### MATERIAL FOR THE TASK
/-- Write bytes of accumulator memory; a write of a whole damaged unit repairs it (19_faults R281). -/
def State.accWrite (s : State) (t : Team) (a : Nat) (bs : List Byte) : State :=
  match t.accPhys a with
  | none => s
  | some p =>
      let s := s.onCore t.id.core fun c => { c with acc := c.acc.setN p bs }
      { s with damage := s.damage.filter fun d =>
          match d with
          | .acc c u => !decide (c = t.id.core ∧ p ≤ 16 * u ∧ 16 * u + 16 ≤ p + bs.length)
          | _ => true }

/-- Whether an accumulator unit is damaged. -/
def State.accDamaged (s : State) (t : Team) (a : Nat) : Bool :=
  match t.accPhys a with
  | some p => s.damaged (.acc t.id.core (p / 16))
  | none => false

/-! ## Parcel references (16_parcels R238) -/

/-- The handle index of a reference: TAG is 0b1010 and HIDX is below the handle count. -/
def Die.refIndex (d : Die) (r : Addr) : Option Nat :=
  match d.pool with
  | some c =>
      let h := bitsOf r.toNat 52 12
      if r.extractLsb' 48 4 = 0xA ∧ h < c.handles then some h else none
  | none => none

/-- The handle of a current reference. -/
def Die.current (d : Die) (asid : BitVec 16) (r : Addr) : Option Handle :=
  match d.refIndex r with
  | some i =>
      let h := d.handle i
      if h.gen = r.extractLsb' 32 16 ∧ h.asid = asid then some h else none
  | none => none

/-- The flat base address of a handle (R237). -/
def Die.flatBase (d : Die) (h : Handle) : Nat :=
  match d.pool with
  | some c => c.arena.toNat + 4096 * h.efirst
  | none => 0

/-- The checks of an engine's range in space 101: reference, extent, state (R241, R246). -/
def Die.engineParcel (d : Die) (asid : BitVec 16) (r : Addr) (n : Nat) (write : Bool) : Except (BitVec 8) Handle :=
  match d.current asid r with
  | none => .error 0x33
  | some h =>
      if h.size < bitsOf r.toNat 0 32 + n then .error 0x31
      else
        match parcelCheck h.st write with
        | some c => .error c
        | none => .ok h

/-! ## Tiles (R209, R210) -/

/-- Nibbles of one element. -/
def Fmt.nibbles : Fmt → Nat
  | .f64 | .i64 | .n64 => 16
  | .f32 | .i32 | .n32 => 8
  | .bf16 | .h16 | .i16 | .n16 => 4
  | .e4m3 | .e5m2 | .q8 => 2
  | .q4 => 1

/-- A field of a tile descriptor (Table 13.4). -/
def tileField (d : BitVec 512) (lo len : Nat) : Nat := bitsOf d.toNat lo len
/-- BASE. -/
def tileBase (d : BitVec 512) : Nat := tileField d 0 64
/-- DIM0. -/
def tileDim0 (d : BitVec 512) : Nat := tileField d 64 32
/-- DIM1. -/
def tileDim1 (d : BitVec 512) : Nat := tileField d 96 32
/-- STRIDE1. -/
def tileStride (d : BitVec 512) : Nat := tileField d 128 64
/-- BOX0. -/
def tileBox0 (d : BitVec 512) : Nat := tileField d 192 16
/-- BOX1. -/
def tileBox1 (d : BitVec 512) : Nat := tileField d 208 16
/-- FMT. -/
def tileFmt (d : BitVec 512) : Option Fmt := Sys2Proof.Fmt.ofCode (d.extractLsb' 224 4)
/-- TID. -/
def tileTid (d : BitVec 512) : BitVec 8 := d.extractLsb' 232 8
/-- Nibbles of one element of the tile. -/
def tileNib (d : BitVec 512) : Nat :=
  match tileFmt d with
  | some f => Sys2Proof.Machine.Fmt.nibbles f
  | none => 0

/-- The checks of TDLD on a descriptor (R209). -/
def tileOk (d : BitVec 512) : Bool :=
  match tileFmt d with
  | none => false
  | some f =>
      tileBox0 d != 0 && tileBox1 d != 0 && !(f == .q4 && tileBox0 d % 2 == 1) &&
        canonical (d.extractLsb' 0 64) && tileBase d % 16 == 0 && tileStride d % 16 == 0

/-- Nibbles of one tile row. -/
def tileRow (d : BitVec 512) : Nat := tileBox0 d * tileNib d
/-- Bytes of the whole tile. -/
def tileBytes (d : BitVec 512) : Nat := tileBox1 d * tileRow d / 2

/-- Whether element (r, j) of a tile at origin (c0, c1) lies inside the tensor. -/
def tileInside (d : BitVec 512) (c0 c1 : Int) (r j : Nat) : Bool :=
  decide (0 ≤ c0 + j ∧ c0 + j < tileDim0 d ∧ 0 ≤ c1 + r ∧ c1 + r < tileDim1 d)

/-- Twice the address of element (r, 0) less c0 elements: where row r of the tensor starts, in nibbles. -/
def tileRowAt (d : BitVec 512) (c1 : Int) (r : Nat) : Nat :=
  2 * (((tileBase d : Int) + (c1 + r) * tileStride d) % (2 ^ 64 : Nat)).toNat

/-- The nibble address of a nibble of the packed tile; none for an outside element. -/
def tileSrc (d : BitVec 512) (c0 c1 : Int) (q : Nat) : Option Nat :=
  let r : Nat := q / tileRow d
  let j : Nat := q % tileRow d / tileNib d
  if tileInside d c0 c1 r j then
    some ((tileRowAt d c1 r + (c0 + j).toNat * tileNib d + q % tileNib d) % 2 ^ 65)
  else none

/-- The nibble of the packed tile that lands at a nibble address: of the last row that has one there. -/
def tileHit (d : BitVec 512) (c0 c1 : Int) (n : Nat) : Option Nat :=
  (List.range (tileBox1 d)).reverse.findSome? fun (r : Nat) =>
    let off := (n + 2 ^ 65 - tileRowAt d c1 r) % 2 ^ 65
    let j : Int := (off / tileNib d : Nat) - c0
    if 0 ≤ j ∧ j < tileBox0 d ∧ tileInside d c0 c1 r j.toNat then
      some (r * tileRow d + j.toNat * tileNib d + off % tileNib d)
    else none

/-- The lines that hold inside elements of a tile, in row order. -/
def tileLines (d : BitVec 512) (c0 c1 : Int) : List Nat :=
  ((List.range (tileBox1 d)).flatMap fun (r : Nat) =>
    let lo := (max 0 c0).toNat
    let hi := (min (tileDim0 d : Int) (c0 + tileBox0 d)).toNat
    if 0 ≤ c1 + r ∧ c1 + r < tileDim1 d ∧ lo < hi then
      let a := tileRowAt d c1 r
      let first := (a + lo * tileNib d) / 256
      (List.range ((a + hi * tileNib d - 1) / 256 + 1 - first)).map fun k => first + k
    else []).eraseDups

/-! ## The units of a command (R181, R210, R324 to R328) -/

/-- Whether a command is a copy command. -/
def CmdOp.isCopy : CmdOp → Bool
  | .cpy _ _ _ _ _ | .cpym _ _ _ _ _ | .cpyt _ _ _ _ _ _ | .cred _ _ _ _ _ _ => true
  | .post _ _ _ | .precv _ | .incoming _ _ | .jpost _ _ | .mfeed _ _ _ _ _ | .mloop _ _ _ _ _ _ _ _ | .mdrain _ _ _ _ | .mzero _ _
  | .afree _ _ | .orel _ => false

/-- Whether a command belongs to the matrix unit. -/
def CmdOp.isMatrix : CmdOp → Bool
  | .mfeed _ _ _ _ _ | .mloop _ _ _ _ _ _ _ _ | .mdrain _ _ _ _ | .mzero _ _ | .afree _ _ | .orel _ => true
  | .cpy _ _ _ _ _ | .cpym _ _ _ _ _ | .cpyt _ _ _ _ _ _ | .cred _ _ _ _ _ _ | .post _ _ _ | .precv _ | .incoming _ _
  | .jpost _ _ => false

/-- Bytes of a format in memory, Q4 apart. -/
def fmtBytes (f : Fmt) : Nat := Sys2Proof.Machine.Fmt.nibbles f / 2

/-- The rows or columns that a code names. -/
def Rows.num : Rows → Nat
  | .r16 => 16
  | .r32 => 32
  | .r64 => 64

/-- The bytes that a command delivers to each destination. -/
def CmdOp.bytes : CmdOp → Nat
  | .cpy _ _ _ _ len | .cpym _ _ _ _ len | .cred _ _ _ _ _ len => len
  | .cpyt _ _ _ _ _ desc => tileBytes desc
  | .mfeed _ _ _ _ len => len
  | .mdrain _ _ _ r => Sys2Proof.Machine.Rows.num r.m * (Sys2Proof.Machine.Rows.num r.n * fmtBytes r.ofmt)
  | .jpost _ _ => 64
  | .post _ _ _ | .precv _ | .incoming _ _ | .mloop _ _ _ _ _ _ _ _ | .mzero _ _ | .afree _ _ | .orel _ => 0

/-- What stands at one nibble of a destination line: not written, or written with zero or a source nibble. -/
abbrev Cell := Option (Option Nat)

### ACTIVITY
Scanning the data above, copy out every line where "destination" is found.

### WRITTEN RESPONSE
/-- The bytes that a command delivers to each destination. -/
/-- What stands at one nibble of a destination line: not written, or written with zero or a source nibble. -/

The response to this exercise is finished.